Skip to content

Storage Format

sriramsub edited this page Apr 30, 2016 · 3 revisions

The storage format for Ambry consist of a preallocated log file that stores the actual blobs and an on disk index structure to locate these blobs. The log itself is agnostic to any format and just treats everything as bytes. The persistent index however does have an in memory and on disk format.

In memory Index structure of each entry

Every key is mapped to the following in memory structure

- - - - - - - - - - - - - - - - - - - - - - - - - - - - - - - - - - - - - - - 
|   size  |  log offset |  flags   |  timetolive |   originalMessageOffset  |  
|(8 bytes)|  (8 bytes)  |  (1 byte)|  (8 bytes)  |         (8 bytes)        | 
- - - - - - - - - - - - - - - - - - - - - - - - - - - - - - - - - - - - - - - 
size                    - the entry size in memory
log offset              - the offset in the log where the blob can be read
flags                   - a byte sized flag used for marking properties. Currently used for delete.
time to live            - the time in ms when the blob will expire
original message offset - the offset of the original message. This is used when a new entry is added for deletes and the 
                          deleted blob needs to be located in the log.

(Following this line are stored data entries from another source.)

-- ==== Sys2Proof/Machine/Core.lean ====
section
/-! DEFINITION. The machine as the host sees it. -/

def Sys2Proof.core : Host.Core :=
  { State := Sys2Proof.Machine.State
    Fault := Sys2Proof.Machine.Fault
    Refusal := Sys2Proof.Machine.Refusal
    step := Sys2Proof.Machine.step
    reset := Sys2Proof.Machine.State.reset }
end

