/-- SUBSCRIBE takes a slot and shows its target; an acknowledgement ends its NOTIFY; a bad datagram is counted; entries, cached replies and notifications time out or are sent as the rules say. Rules: R49, R50, R51, R58, R59. Where the rules leave a choice, the model's choices of log entries 12, 14, 16, 98 apply. -/
def Obligations.ClientsAndNotifications : Prop :=
  (∀ (s u : State) (m : FopMsg) (k : Nat),
    s.Admits m.head 9 (obj m.index.toNat m.sub.toNat) →
    u = s.counted m.head →
    lookup m.index.toNat m.sub.toNat ≠ none →
    k < 4 →
    m.payload = [BitVec.ofNat 8 k, 1] →
    exec (.subscribe m) s = .next (((u.updSlot k fun n => { n with peer := some m.head.peer }).showTarget k (some m.head.peer)).fopReply m.head (s.ownAddr m.head.peer) 9 (obj m.index.toNat m.sub.toNat) St.ok []).conclude) ∧
  (∀ (s : State) (peer : Peer) (tid : BitVec 16),
    s.alive = true →
    s.fopUp = true →
    s.reaches peer = true →
    s.fopCount.allowed peer = true →
    (s.slot 0).peer = some peer →
    (s.slot 1).peer ≠ some peer →
    (s.slot 2).peer ≠ some peer →
    (s.slot 3).peer ≠ some peer →
    exec (.notifyAck peer tid) s = .next (((s.fopCount.updClient peer fun c => { c with last := s.clk.now }).updSlot 0 fun n => { n with out := n.out.filter fun y => y.tid != tid.toNat })).conclude) ∧
  (∀ (s : State) (src : Peer) (bytes : Bytes),
    s.fopUp = true →
    s.reaches src = true →
    fopSound bytes = false →
    exec (.fopDatagramDropped src bytes) s = .next (((s.count 0x1812 1 32 1).count 0x1812 2 32 1)).conclude) ∧
  (∀ (s : State) (src : Peer) (c : Client),
    s.alive = true →
    s.client src = some c →
    c.last + 60000000000 ≤ s.clk.now →
    (s.fop.xfers.any (fun x => x.owner == src) = false) →
    ([0, 1, 2, 3].any (fun k => (s.slot k).peer == some src) = false) →
    exec (.clientEntryRelease src) s = .next (State.conclude { s with fop := ⟨s.fop.clients.filter fun c => c.peer != src, s.fop.xfers⟩ })) ∧
  (∀ (s : State) (src : Peer) (tid : BitVec 16),
    s.alive = true →
    exec (.replyCacheExpiry src tid) s = .next (s.updClient src fun c => { c with cache := c.cache.filter fun r => r.tid != tid.toNat || decide (s.clk.now < r.sent + 5000000000) }).conclude) ∧
  (∀ (s : State) (slot : Fin 4) (n : NotifySlot) (p : Peer) (d : Bytes) (rest : List Bytes) (used : List Nat),
    s.alive = true →
    s.fopUp = true →
    s.reaches p = true →
    s.slot slot = n →
    n.peer = some p →
    n.waiting = d :: rest →
    n.out.length < 8 →
    (used = [0, 1, 2, 3].flatMap fun j => (s.slot j).out.map (·.tid)) →
    used.length ≤ 32 →
    ∃ tid : Nat, tid ∉ used ∧ exec (.notifySend slot) s = .next ((State.updSlot { s with free := s.free + 1 } slot fun _ => ⟨some p, rest, n.out ++ [⟨tid, d, s.clk.now, 1⟩]⟩).sendNotice p tid d).conclude) ∧
  (∀ (s : State) (slot : Fin 4) (tid : BitVec 16) (p : Peer) (x : Notice),
    s.alive = true →
    s.fopUp = true →
    s.reaches p = true →
    (s.slot slot).peer = some p →
    ((s.slot slot).out.find? (fun y => y.tid == tid.toNat) = some x) →
    x.sent + 100000000 ≤ s.clk.now →
    x.sends < 4 →
    exec (.notifyResend slot tid) s = .next ((s.updSlot slot fun n => { n with out := updWhere n.out (fun y => y.tid == tid.toNat) fun y => { y with sent := s.clk.now, sends := y.sends + 1 } }).sendNotice p tid.toNat x.desc).conclude)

On disk Index structure of each entry

- - - - - - - - - - - - - - - - - - - - - - - - - - - - - - - - - - - - - - - - - - - - - - - - - - - - - - - - -
| version | keysize | valuesize | fileendpointer |   key 1  | value 1  |  ...  |   key n   | value n   | crc      |
|(2 bytes)|(4 bytes)| (4 bytes) |    (8 bytes)   | (n bytes)| (n bytes)|       | (n bytes) | (n bytes) | (8 bytes)|
- - - - - - - - - - - - - - - - - - - - - - - - - - - - - - - - - - - - - - - - - - - - - - - - - - - - - - - - -
version         - the index format version
keysize         - the size of the key in this index segment
valuesize       - the size of the value in this index segment
fileendpointer  - the log end pointer that pertains to the index being persisted
key n / value n - the key and value entries contained in this index segment
crc             - the crc of the index segment content